What to do:
Once the line containing "change some (Instr.vcmp" is found, copy it and each subsequent line exactly. Stop at the end of the records below.

─── Task inputs ───

theorem vlog2 (h : Hdr) (vd : BitVec 4) (va : BitVec 4) (m : M6) : Statement (.vlog2 h vd va m) :=
  of_native rfl (fun _ => by
    unfold candidate
    rw [mkWord_grp, mkWord_fn]
    change some (Instr.vlog2 (hdr _) (BitVec.extractLsb' 45 4 _) (BitVec.extractLsb' 41 4 _) (decM6 _)) = _
    rw [hdr_mkWord, fmtV_vd, fmtV_va, decM6_mkWord])

theorem vrcp (h : Hdr) (vd : BitVec 4) (va : BitVec 4) (m : M6) : Statement (.vrcp h vd va m) :=
  of_native rfl (fun _ => by
    unfold candidate
    rw [mkWord_grp, mkWord_fn]
    change some (Instr.vrcp (hdr _) (BitVec.extractLsb' 45 4 _) (BitVec.extractLsb' 41 4 _) (decM6 _)) = _
    rw [hdr_mkWord, fmtV_vd, fmtV_va, decM6_mkWord])

theorem vrsq (h : Hdr) (vd : BitVec 4) (va : BitVec 4) (m : M6) : Statement (.vrsq h vd va m) :=
  of_native rfl (fun _ => by
    unfold candidate
    rw [mkWord_grp, mkWord_fn]
    change some (Instr.vrsq (hdr _) (BitVec.extractLsb' 45 4 _) (BitVec.extractLsb' 41 4 _) (decM6 _)) = _
    rw [hdr_mkWord, fmtV_vd, fmtV_va, decM6_mkWord])

theorem vand (h : Hdr) (vd : BitVec 4) (va : BitVec 4) (vb : BitVec 4) (s : Opnd) (m : M6) : Statement (.vand h vd va vb s m) :=
  of_native rfl (fun _ => by
    unfold candidate
    rw [mkWord_grp, mkWord_fn]
    change some (Instr.vand (hdr _) (BitVec.extractLsb' 45 4 _) (BitVec.extractLsb' 41 4 _) (BitVec.extractLsb' 37 4 _) (opnd _ 26) (decM6 _)) = _
    rw [hdr_mkWord, fmtV_vd, fmtV_va, fmtV_vb, fmtV_s_opnd, decM6_mkWord])

theorem vor (h : Hdr) (vd : BitVec 4) (va : BitVec 4) (vb : BitVec 4) (s : Opnd) (m : M6) : Statement (.vor h vd va vb s m) :=
  of_native rfl (fun _ => by
    unfold candidate
    rw [mkWord_grp, mkWord_fn]
    change some (Instr.vor (hdr _) (BitVec.extractLsb' 45 4 _) (BitVec.extractLsb' 41 4 _) (BitVec.extractLsb' 37 4 _) (opnd _ 26) (decM6 _)) = _
    rw [hdr_mkWord, fmtV_vd, fmtV_va, fmtV_vb, fmtV_s_opnd, decM6_mkWord])

theorem vxor (h : Hdr) (vd : BitVec 4) (va : BitVec 4) (vb : BitVec 4) (s : Opnd) (m : M6) : Statement (.vxor h vd va vb s m) :=
  of_native rfl (fun _ => by
    unfold candidate
    rw [mkWord_grp, mkWord_fn]
    change some (Instr.vxor (hdr _) (BitVec.extractLsb' 45 4 _) (BitVec.extractLsb' 41 4 _) (BitVec.extractLsb' 37 4 _) (opnd _ 26) (decM6 _)) = _
    rw [hdr_mkWord, fmtV_vd, fmtV_va, fmtV_vb, fmtV_s_opnd, decM6_mkWord])

theorem vsh (h : Hdr) (vd : BitVec 4) (va : BitVec 4) (vb : BitVec 4) (s : Opnd) (m : M6) : Statement (.vsh h vd va vb s m) :=
  of_native rfl (fun _ => by
    unfold candidate
    rw [mkWord_grp, mkWord_fn]
    change some (Instr.vsh (hdr _) (BitVec.extractLsb' 45 4 _) (BitVec.extractLsb' 41 4 _) (BitVec.extractLsb' 37 4 _) (opnd _ 26) (decM6 _)) = _
    rw [hdr_mkWord, fmtV_vd, fmtV_va, fmtV_vb, fmtV_s_opnd, decM6_mkWord])

theorem vcmp (h : Hdr) (vd : BitVec 4) (va : BitVec 4) (vb : BitVec 4) (s : Opnd) (m : M6) : Statement (.vcmp h vd va vb s m) :=
  of_native rfl (fun _ => by
    unfold candidate
    rw [mkWord_grp, mkWord_fn]
    change some (Instr.vcmp (hdr _) (BitVec.extractLsb' 45 4 _) (BitVec.extractLsb' 41 4 _) (BitVec.extractLsb' 37 4 _) (opnd _ 26) (decM6 _)) = _
    rw [hdr_mkWord, fmtV_vd, fmtV_va, fmtV_vb, fmtV_s_opnd, decM6_mkWord])

theorem vsel (h : Hdr) (vd : BitVec 4) (va : BitVec 4) (vb : BitVec 4) (vc : BitVec 4) (s : Opnd) (m : M6) : Statement (.vsel h vd va vb vc s m) :=
  of_native rfl (fun _ => by
    unfold candidate
    rw [mkWord_grp, mkWord_fn]
    change some (Instr.vsel (hdr _) (BitVec.extractLsb' 45 4 _) (BitVec.extractLsb' 41 4 _) (BitVec.extractLsb' 37 4 _) (BitVec.extractLsb' 33 4 _) (opnd _ 26) (decM6 _)) = _
    rw [hdr_mkWord, fmtV_vd, fmtV_va, fmtV_vb, fmtV_vc, fmtV_s_opnd, decM6_mkWord])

───

Expected answer:
    change some (Instr.vcmp (hdr _) (BitVec.extractLsb' 45 4 _) (BitVec.extractLsb' 41 4 _) (BitVec.extractLsb' 37 4 _) (opnd _ 26) (decM6 _)) = _
    rw [hdr_mkWord, fmtV_vd, fmtV_va, fmtV_vb, fmtV_s_opnd, decM6_mkWord])

theorem vsel (h : Hdr) (vd : BitVec 4) (va : BitVec 4) (vb : BitVec 4) (vc : BitVec 4) (s : Opnd) (m : M6) : Statement (.vsel h vd va vb vc s m) :=
  of_native rfl (fun _ => by
    unfold candidate
    rw [mkWord_grp, mkWord_fn]
    change some (Instr.vsel (hdr _) (BitVec.extractLsb' 45 4 _) (BitVec.extractLsb' 41 4 _) (BitVec.extractLsb' 37 4 _) (BitVec.extractLsb' 33 4 _) (opnd _ 26) (decM6 _)) = _
    rw [hdr_mkWord, fmtV_vd, fmtV_va, fmtV_vb, fmtV_vc, fmtV_s_opnd, decM6_mkWord])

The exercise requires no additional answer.